In our global coverage, Thailand reports record case numbers for second day and Ireland eases restrictions

And of course everyone’s attention will be drawn to the greatest show on earth (where Team GB has had a cracking day)

Thank you as ever for following our live coverage of business, economics and financial markets. Please do join us tomorrow for more of the same with Julia Kollewe. JJ

Updated

Transport for London budget remains £500m short despite cuts

London’s public transport operator has called for further financial help from the government after it said that still has a £500m budget shortfall.

The government has agreed to fund Transport for London (TfL) up until 11 December, but the body’s revised budget shows that spending cuts have not been enough to make up for the drop in revenues caused by the coronavirus pandemic. The previous budget had shown a £900m shortfall.

TfL has been forced to ask the government for money after passenger income all but dried up, but it kept services running to allow key workers to continue to get to their jobs. In June it secured a £1bn bailout, but it has had to accept significant government involvement, including being pushed to consider driverless trains. Talks between the authority, controlled by Labour mayor Sadiq Khan, and the Conservative government have been bitter.

Income from passengers in 2021 has almost trebled compared to the equivalent period in 2020, but the number of journeys is still dramatically down. Ridership across TfL’s services is now at 54% of pre-pandemic levels, rising to 60-65% at weekend, it said.

TfL said it now assumes a full-year funding requirement of £1.9bn, a reduction from £2.7bn in the previous budget. It cut the funding requirement through a mixture of spending cuts, investment delays, and using some of its cash reserves.

The new plan will have “no material change to service levels on buses, Tube or rail”, TfL said.

Updated

US stocks have wilted, as expected, coming off record highs and following declines in China and Europe.

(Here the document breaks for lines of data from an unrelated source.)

/-- 20 R63: the first and the last address of the SCC region; 0x9C00 is outside. -/
theorem test_decode_scc_region :
    decode ⟨.sccAccess, 0b10001011_0_1001100000000000⟩ = .ok (.sccRegionRead ⟨true, 2, 3⟩ 0) ∧
    decode ⟨.sccAccess, 0b10101010_10001011_1_1001101111111111⟩ = .ok (.sccRegionWrite ⟨true, 2, 3⟩ 0x3FF 0xAA) ∧
    decode ⟨.sccAccess, 0b10001011_0_1001110000000000⟩ = .error .noRow := by
  decide

/-- 30 R84: the first or the last address of each 8 KB window; 0xC000 is in none. -/
theorem test_decode_konami_windows :
    decode ⟨.winRead, 0b10001011_001_0100000000000000⟩ = .ok (.konamiWin0Read ⟨true, 2, 3⟩ 0) ∧
    decode ⟨.winRead, 0b10001011_001_0111111111111111⟩ = .ok (.konamiWin1Read ⟨true, 2, 3⟩ 0x1FFF) ∧
    decode ⟨.winRead, 0b10001011_001_1000000000000000⟩ = .ok (.konamiWin2Read ⟨true, 2, 3⟩ 0) ∧
    decode ⟨.winRead, 0b10001011_001_1011111111111111⟩ = .ok (.konamiWin3Read ⟨true, 2, 3⟩ 0x1FFF) ∧
    decode ⟨.winRead, 0b10001011_001_1100000000000000⟩ = .error .noRow := by
  decide

/-- 30 R84: the first or the last address of each 8 KB window; 0xC000 is in none. -/
theorem test_decode_scc_windows :
    decode ⟨.winRead, 0b10001011_010_0100000000000000⟩ = .ok (.sccWin0Read ⟨true, 2, 3⟩ 0) ∧
    decode ⟨.winRead, 0b10001011_010_0111111111111111⟩ = .ok (.sccWin1Read ⟨true, 2, 3⟩ 0x1FFF) ∧
    decode ⟨.winRead, 0b10001011_010_1000000000000000⟩ = .ok (.sccWin2Read ⟨true, 2, 3⟩ 0) ∧
    decode ⟨.winRead, 0b10001011_010_1011111111111111⟩ = .ok (.sccWin3Read ⟨true, 2, 3⟩ 0x1FFF) ∧
    decode ⟨.winRead, 0b10001011_010_1100000000000000⟩ = .error .noRow := by
  decide

/-- 30 R84: the first or the last address of each 8 KB window; 0xC000 is in none. -/
theorem test_decode_ascii8_windows :
    decode ⟨.winRead, 0b10001011_011_0100000000000000⟩ = .ok (.ascii8Win0Read ⟨true, 2, 3⟩ 0) ∧
    decode ⟨.winRead, 0b10001011_011_0111111111111111⟩ = .ok (.ascii8Win1Read ⟨true, 2, 3⟩ 0x1FFF) ∧
    decode ⟨.winRead, 0b10001011_011_1000000000000000⟩ = .ok (.ascii8Win2Read ⟨true, 2, 3⟩ 0) ∧
    decode ⟨.winRead, 0b10001011_011_1011111111111111⟩ = .ok (.ascii8Win3Read ⟨true, 2, 3⟩ 0x1FFF) ∧
    decode ⟨.winRead, 0b10001011_011_1100000000000000⟩ = .error .noRow := by
  decide

/-- 30 R85: the first and the last address of each 16 KB window. -/
theorem test_decode_ascii16_windows :
    decode ⟨.winRead, 0b10001011_100_0111111111111111⟩ = .ok (.ascii16Win0Read ⟨true, 2, 3⟩ 0x3FFF) ∧
    decode ⟨.winRead, 0b10001011_100_1000000000000000⟩ = .ok (.ascii16Win1Read ⟨true, 2, 3⟩ 0) ∧
    decode ⟨.winRead, 0b10001011_100_0011111111111111⟩ = .error .noRow := by
  decide

/-- 30 R92: the kinds 10 to 15 are refused by name, and a field wider than it is refused. -/
theorem test_decode_refusals :
    decode ⟨.txn, 0b1010⟩ = .error (.unusedKind 10) ∧ decode ⟨.txn, 0b11_1111⟩ = .error (.unusedKind 15) ∧
    decode ⟨.txn, 0b1_11_0010⟩ = .error .tooWide := by
  decide

/-- The encoder writes the words of P1 step 3 and P3 step 7. -/
theorem test_encode_words :
    encode (.select 2 ⟨true, 2, 3⟩) = ⟨.txn, 0b10001011_10_0001⟩ ∧
    encode (.busWrite 0x9810 0xAA) = ⟨.txn, 0b10101010_1001100000010000_1000⟩ := by
  decide

/-- SLOTID8 (30 R82, R83; L2.1 rows 7 to 12): reserved bits and the SS of a non-expanded byte are ignored. -/
theorem test_slot_bytes :
    SlotId.ofByte 0x8B = ⟨true, 2, 3⟩ ∧ SlotId.ofByte 0xFF = ⟨true, 3, 3⟩ ∧ SlotId.ofByte 0x71 = ⟨false, 0, 1⟩ ∧
    (Block.afterReset 0b1000).eff (SlotId.ofByte 0x05) = ⟨1, none⟩ ∧
    effSlotByte ⟨3, some 2⟩ = 0x8B ∧ effSlotByte ⟨3, some 3⟩ = 0x8F ∧ effSlotByte ⟨1, none⟩ = 0x01 := by
  decide

/-- The opcode table's own words: a transaction, a control write, an SCC access and a window read. -/
theorem test_table_words :
    decodeTableWord 8 0x9 = some (.reset 0) ∧ decodeTableWord 8 0xA = none ∧
    decodeTableWord 16 0xB000 = some (.sccSel3 ⟨false, 0, 0⟩ 0 0) ∧
    decodeTableWord 16 0x9801 = some (.sccRegionRead ⟨false, 0, 0⟩ 1) ∧
    decodeTableWord 16 0x4000 = some (.konamiWin0Read ⟨false, 0, 0⟩ 0) := by
  decide

/-- The next step runs the word that `withFetchWord` places: RESET after RESET. -/
theorem test_withFetchWord : stateOf (step (State.reset.withFetchWord 8 0x9)) = some State.reset := by
  decide

/-- With no transaction pending the machine stops (log entry 1). -/
theorem test_step_without_transaction : faultOf (step State.reset) = some .noTransaction := by
  decide
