-- ==== Sys2Proof/WellFormed.lean ====
section
/-! DEFINITION. WellFormed.lean: which terms are instructions of the opcode table. -/

namespace Sys2Proof

/-- The USER class of R120: `(word & 0x0F00) == 0x0F00`. -/
def isUserWord (w : Half) : Bool := w &&& 0x0F00 == 0x0F00

/-- Every operation's operands are admitted at every value their fields hold (R131); a command word of the USER row must lie
in the USER class (R120). -/
def Instr.wf : Instr → Bool
  | .cmdwUser w => isUserWord w
  | _ => true

end Sys2Proof
end

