/-- R307: DATA.ENCODE. The frame's bytes in the rule's order, `TX_LEN` = `R0` = FRAME, every other byte unchanged, and the
failures in their order. -/
def Obligations.DataEncodeEmitsTheDataFrame : Prop :=
  Selects 0x92 (fun _ => .dataEncode) ∧
  ∀ s : State, s.Inv →
    let wid := fun b : Bool => if b then 4 else 2
    let size := 16 + (s.samples.map fun x => 2 + 2 * wid x.snapPhw * x.snapNph.toNat +
      wid x.snapAnw * x.snapNan.toNat + 2 * wid x.snapFqw + 2 * x.snapNst.toNat).sum
    let emit := fun v : Value => match v with
      | .int16 h => bytesBe16 h
      | .float32 w => bytesBe32 w
    let block := fun x : SampleSlot => bytesBe16 x.stat ++ x.ph.flatMap (fun c => emit c.1 ++ emit c.2) ++
      x.an.flatMap emit ++ emit x.fdev ++ emit x.rocof ++ x.dig.flatMap bytesBe16
    let body := [0xAA, 0x01] ++ bytesBe16 (BitVec.ofNat 16 size) ++ bytesBe16 s.g.idCode ++
      bytesBe32 s.g.epochSeconds ++ bytesBe32 s.g.fracOfSecond ++ s.samples.flatMap block
    (s.d.bound = false → exec .dataEncode s = .next { s with status := 6, r0 := 0, r1 := 0 }) ∧
    (s.d.bound = true → (s.d.sampleValid = false ∨ s.d.statValid = false) →
      exec .dataEncode s = .next { s with status := 7, r0 := 0, r1 := 0 }) ∧
    (s.d.bound = true → s.d.sampleValid = true → s.d.statValid = true →
      (65535 < size → exec .dataEncode s = .next { s with status := 9, r0 := 0, r1 := 0 }) ∧
      (size ≤ 65535 → ∃ m : Memory, ∃ t : State,
        t = { s with
          txb := m, txLen := BitVec.ofNat 16 size, cur := none, status := 0, r0 := BitVec.ofNat 32 size, r1 := 0 } ∧
        exec .dataEncode s = .next t ∧
        t.readBytes .txb 0 size = body ++ bytesBe16 (crc16 s.params.crcShift3 body) ∧
        ∀ b a, ¬ (b = .txb ∧ a < size) → t.readByte b a = s.readByte b a))

/-- R316: a frame DATA.ENCODE made decodes to the very values it was made of, passes its CRC check, and is recognised as a
DATA frame of the length DATA.SIZE gives. -/
def Obligations.EncodedDataFrameDecodesToTheSameSample : Prop :=
  ∀ s t : State, s.Inv → exec .dataEncode s = .next t → t.status = 0 →
    let whole := { t with a0 := 0, a1 := t.txLen.setWidth 32 }
    let payload := { t with a0 := 2, a1 := BitVec.ofNat 32 (t.txLen.toNat - 2) }
    exec (.dataDecode true .txb) payload =
      .next { payload with status := 0, r0 := BitVec.ofNat 32 (t.txLen.toNat - 2), r1 := 0 } ∧
    (∃ r, exec (.crcCheck false .txb) whole = .next { whole with status := 0, r0 := 1, r1 := r }) ∧
    exec (.hdrType .txb) whole = .next { whole with status := 0, r0 := 1, r1 := 1 } ∧
    exec (.hdrSize .txb) whole = .next { whole with status := 0, r0 := t.txLen.setWidth 32, r1 := 0 } ∧
    exec (.dataSize 0) t = .next { t with status := 0, r0 := t.txLen.setWidth 32, r1 := 0 }

/-- R316, its converse: a frame that decodes is encoded again with the same bytes from its 15th on, up to its CRC; with the
frame's id and timestamp in `G`, with the same bytes from its 5th on. -/
def Obligations.DecodedDataFrameIsEncodedWithItsOwnBytes : Prop :=
  ∀ (s t u : State) (src : Source), s.Inv →
    exec (.dataDecode true src) s = .next t → t.status = 0 → exec .dataEncode t = .next u → u.status = 0 →
    let o := s.a0.toNat + 2
    let n := t.r0.toNat
    u.txLen.toNat = n + 2 ∧
    u.readBytes .txb 14 (n - 14) = s.readBytes (srcBuffer src) (o + 10) (n - 14) ∧
    (s.g.idCode = s.read16 (srcBuffer src) o → s.g.epochSeconds = s.read32 (srcBuffer src) (o + 2) →
      s.g.fracOfSecond = s.read32 (srcBuffer src) (o + 6) →
      u.readBytes .txb 4 (n - 4) = s.readBytes (srcBuffer src) o (n - 4))
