/-! ### `decoded` -/

@[simp] theorem State.decoded_cmd (ich : Bool) (ss : List SampleSlot) : (s.decoded ich ss).cmd = s.cmd := rfl
@[simp] theorem State.decoded_a0 (ich : Bool) (ss : List SampleSlot) : (s.decoded ich ss).a0 = s.a0 := rfl
@[simp] theorem State.decoded_a1 (ich : Bool) (ss : List SampleSlot) : (s.decoded ich ss).a1 = s.a1 := rfl
@[simp] theorem State.decoded_a2 (ich : Bool) (ss : List SampleSlot) : (s.decoded ich ss).a2 = s.a2 := rfl
@[simp] theorem State.decoded_r0 (ich : Bool) (ss : List SampleSlot) : (s.decoded ich ss).r0 = s.r0 := rfl
@[simp] theorem State.decoded_r1 (ich : Bool) (ss : List SampleSlot) : (s.decoded ich ss).r1 = s.r1 := rfl
@[simp] theorem State.decoded_status (ich : Bool) (ss : List SampleSlot) : (s.decoded ich ss).status = s.status := rfl
@[simp] theorem State.decoded_cur (ich : Bool) (ss : List SampleSlot) : (s.decoded ich ss).cur = none := rfl
@[simp] theorem State.decoded_txLen (ich : Bool) (ss : List SampleSlot) : (s.decoded ich ss).txLen = s.txLen := rfl
@[simp] theorem State.decoded_g (ich : Bool) (ss : List SampleSlot) : (s.decoded ich ss).g = s.g := rfl
@[simp] theorem State.decoded_pmus (ich : Bool) (ss : List SampleSlot) : (s.decoded ich ss).pmus = s.pmus := rfl
@[simp] theorem State.decoded_d (ich : Bool) (ss : List SampleSlot) : (s.decoded ich ss).d = { s.d with sampleValid := true, statValid := if ich then true else s.d.statValid } := rfl
@[simp] theorem State.decoded_samples (ich : Bool) (ss : List SampleSlot) : (s.decoded ich ss).samples = ss := rfl
@[simp] theorem State.decoded_rxb (ich : Bool) (ss : List SampleSlot) : (s.decoded ich ss).rxb = s.rxb := rfl
@[simp] theorem State.decoded_txb (ich : Bool) (ss : List SampleSlot) : (s.decoded ich ss).txb = s.txb := rfl
@[simp] theorem State.decoded_argb (ich : Bool) (ss : List SampleSlot) : (s.decoded ich ss).argb = s.argb := rfl
@[simp] theorem State.decoded_hb (ich : Bool) (ss : List SampleSlot) : (s.decoded ich ss).hb = s.hb := rfl
@[simp] theorem State.decoded_names (ich : Bool) (ss : List SampleSlot) : (s.decoded ich ss).names = s.names := rfl
@[simp] theorem State.decoded_host (ich : Bool) (ss : List SampleSlot) : (s.decoded ich ss).host = s.host := rfl
@[simp] theorem State.decoded_params (ich : Bool) (ss : List SampleSlot) : (s.decoded ich ss).params = s.params := rfl
@[simp] theorem State.decoded_resets (ich : Bool) (ss : List SampleSlot) : (s.decoded ich ss).resets = s.resets := rfl
@[simp] theorem State.decoded_binds (ich : Bool) (ss : List SampleSlot) : (s.decoded ich ss).binds = s.binds := rfl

Here are the opening snaps:

  • S&P 500 DOWN 4.83 POINTS, OR 0.11%, AT 4,406.96
  • NASDAQ DOWN 19.93 POINTS, OR 0.13%, AT 14,817.07
  • DOW JONES DOWN 70.35 POINTS, OR 0.20%, AT 34,991.20

In the UK the FTSE 100 is now almost flat, down by less than 0.1% as mining companies have held up, while British Airways owner International Airlines Group has also benefited from optimism following Ryanair’s positive outlook this morning.

Aon and Willis Towers Watson abandon $30bn merger plan

Two of the world’s biggest insurance brokers have abandoned plans to merge after the US Department of Justice (DoJ) objected on competition grounds.

Aon and Willis Towers Watson will continue as independent companies after the DoJ sued to block the deal, arguing that it would “bring together two of the ‘Big Three’ global insurance brokers” and create a “Big Two”.

The DoJ had said the merger would “eliminate [...] important competition in five markets, resulting in higher costs to companies, higher costs to consumers, and decreased quality and innovation.”

It was a costly takeover attempt by Aon: as part of the deal with Willis Towers Watson it will pay a $1bn break fee - on top of all the time and costs of pulling it together in the first place.

Greg Case, Aon’s chief executive, said the companies had reached an “impasse” with the DoJ, in a statement published on Monday.

Despite regulatory momentum around the world, including the recent approval of our combination by the European Commission, we reached an impasse with the US Department of Justice.

The DoJ position overlooks that our complementary businesses operate across broad, competitive areas of the economy. We are confident that the combination would have accelerated our shared ability to innovate on behalf of clients, but the inability to secure an expedited resolution of the litigation brought us to this point.

Nissan has announced plans to create 400 jobs at its car plant in Sunderland, weeks after promising to invest £1bn in the site.

The Japanese firm, which overtook Jaguar Land Rover to become the UK’s largest carmaker during 2020, said it was looking for staff to build a new electric vehicle as well as models including the Juke, Qashqai and the electric Leaf.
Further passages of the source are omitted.